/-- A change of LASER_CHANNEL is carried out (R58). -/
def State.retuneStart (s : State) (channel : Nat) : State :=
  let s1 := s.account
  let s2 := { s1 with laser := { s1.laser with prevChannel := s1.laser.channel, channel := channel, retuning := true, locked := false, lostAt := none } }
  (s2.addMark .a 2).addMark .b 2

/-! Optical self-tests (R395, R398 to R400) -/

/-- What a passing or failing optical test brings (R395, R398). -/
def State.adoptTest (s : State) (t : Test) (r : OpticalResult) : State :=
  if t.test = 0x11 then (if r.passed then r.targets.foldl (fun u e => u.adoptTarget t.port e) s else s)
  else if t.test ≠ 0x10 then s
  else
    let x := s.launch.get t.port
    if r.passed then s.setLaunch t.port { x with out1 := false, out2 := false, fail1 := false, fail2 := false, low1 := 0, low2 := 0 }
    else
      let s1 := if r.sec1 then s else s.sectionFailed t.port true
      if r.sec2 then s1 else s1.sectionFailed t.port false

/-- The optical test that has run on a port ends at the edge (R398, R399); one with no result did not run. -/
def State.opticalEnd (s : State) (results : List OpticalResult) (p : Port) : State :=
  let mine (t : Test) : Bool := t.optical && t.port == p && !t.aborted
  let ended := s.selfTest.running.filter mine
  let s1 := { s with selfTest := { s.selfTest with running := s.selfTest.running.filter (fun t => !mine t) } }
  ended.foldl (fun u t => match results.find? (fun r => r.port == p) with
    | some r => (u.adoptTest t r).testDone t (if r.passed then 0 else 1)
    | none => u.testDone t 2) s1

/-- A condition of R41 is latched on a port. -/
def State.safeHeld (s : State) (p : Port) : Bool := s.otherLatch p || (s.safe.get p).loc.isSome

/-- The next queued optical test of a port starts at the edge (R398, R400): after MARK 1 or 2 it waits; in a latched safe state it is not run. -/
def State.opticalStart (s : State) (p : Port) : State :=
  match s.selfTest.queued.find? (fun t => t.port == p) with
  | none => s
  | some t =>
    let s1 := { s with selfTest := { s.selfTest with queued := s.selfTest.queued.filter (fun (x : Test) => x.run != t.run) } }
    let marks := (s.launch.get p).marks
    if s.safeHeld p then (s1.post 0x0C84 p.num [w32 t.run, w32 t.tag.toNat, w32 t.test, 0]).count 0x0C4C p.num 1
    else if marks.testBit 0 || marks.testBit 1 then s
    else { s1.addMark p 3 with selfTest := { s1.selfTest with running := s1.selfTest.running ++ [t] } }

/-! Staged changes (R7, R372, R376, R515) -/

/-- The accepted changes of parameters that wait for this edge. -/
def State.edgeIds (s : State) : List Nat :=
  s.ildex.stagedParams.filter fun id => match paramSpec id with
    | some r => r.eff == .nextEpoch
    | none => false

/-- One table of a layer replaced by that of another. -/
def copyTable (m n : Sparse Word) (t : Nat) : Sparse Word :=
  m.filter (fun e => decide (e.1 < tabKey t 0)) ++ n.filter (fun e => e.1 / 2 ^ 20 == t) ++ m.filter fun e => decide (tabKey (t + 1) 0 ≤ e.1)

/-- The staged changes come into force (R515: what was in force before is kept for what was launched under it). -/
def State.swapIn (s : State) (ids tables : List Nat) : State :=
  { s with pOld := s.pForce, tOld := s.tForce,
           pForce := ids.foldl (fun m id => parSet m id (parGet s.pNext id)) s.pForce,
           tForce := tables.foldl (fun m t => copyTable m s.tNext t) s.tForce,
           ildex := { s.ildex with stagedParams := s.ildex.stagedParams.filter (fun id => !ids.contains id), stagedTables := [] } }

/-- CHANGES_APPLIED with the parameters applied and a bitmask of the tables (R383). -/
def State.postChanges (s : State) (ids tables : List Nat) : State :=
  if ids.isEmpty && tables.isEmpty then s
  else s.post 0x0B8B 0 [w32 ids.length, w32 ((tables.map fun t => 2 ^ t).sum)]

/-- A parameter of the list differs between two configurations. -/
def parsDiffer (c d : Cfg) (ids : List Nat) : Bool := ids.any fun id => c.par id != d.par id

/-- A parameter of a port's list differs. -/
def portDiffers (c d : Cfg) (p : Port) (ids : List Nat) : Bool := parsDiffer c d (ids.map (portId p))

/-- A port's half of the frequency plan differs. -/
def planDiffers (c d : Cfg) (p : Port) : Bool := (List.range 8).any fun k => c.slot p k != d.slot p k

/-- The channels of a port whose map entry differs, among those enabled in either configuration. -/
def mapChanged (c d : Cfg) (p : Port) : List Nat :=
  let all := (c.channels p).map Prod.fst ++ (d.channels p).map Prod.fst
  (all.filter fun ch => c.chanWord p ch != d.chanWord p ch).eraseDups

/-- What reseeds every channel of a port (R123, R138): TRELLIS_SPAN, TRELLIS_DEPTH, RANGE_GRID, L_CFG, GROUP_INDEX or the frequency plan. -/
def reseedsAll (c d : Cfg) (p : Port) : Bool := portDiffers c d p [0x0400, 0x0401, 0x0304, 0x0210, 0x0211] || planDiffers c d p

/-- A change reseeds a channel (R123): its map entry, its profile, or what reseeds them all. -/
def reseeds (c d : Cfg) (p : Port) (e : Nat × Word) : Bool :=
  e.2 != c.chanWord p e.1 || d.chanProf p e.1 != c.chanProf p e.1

————————

Task prompt: Using the material above, gather every line that includes "find".

Reply to the exercise:
  ended.foldl (fun u t => match results.find? (fun r => r.port == p) with
  match s.selfTest.queued.find? (fun t => t.port == p) with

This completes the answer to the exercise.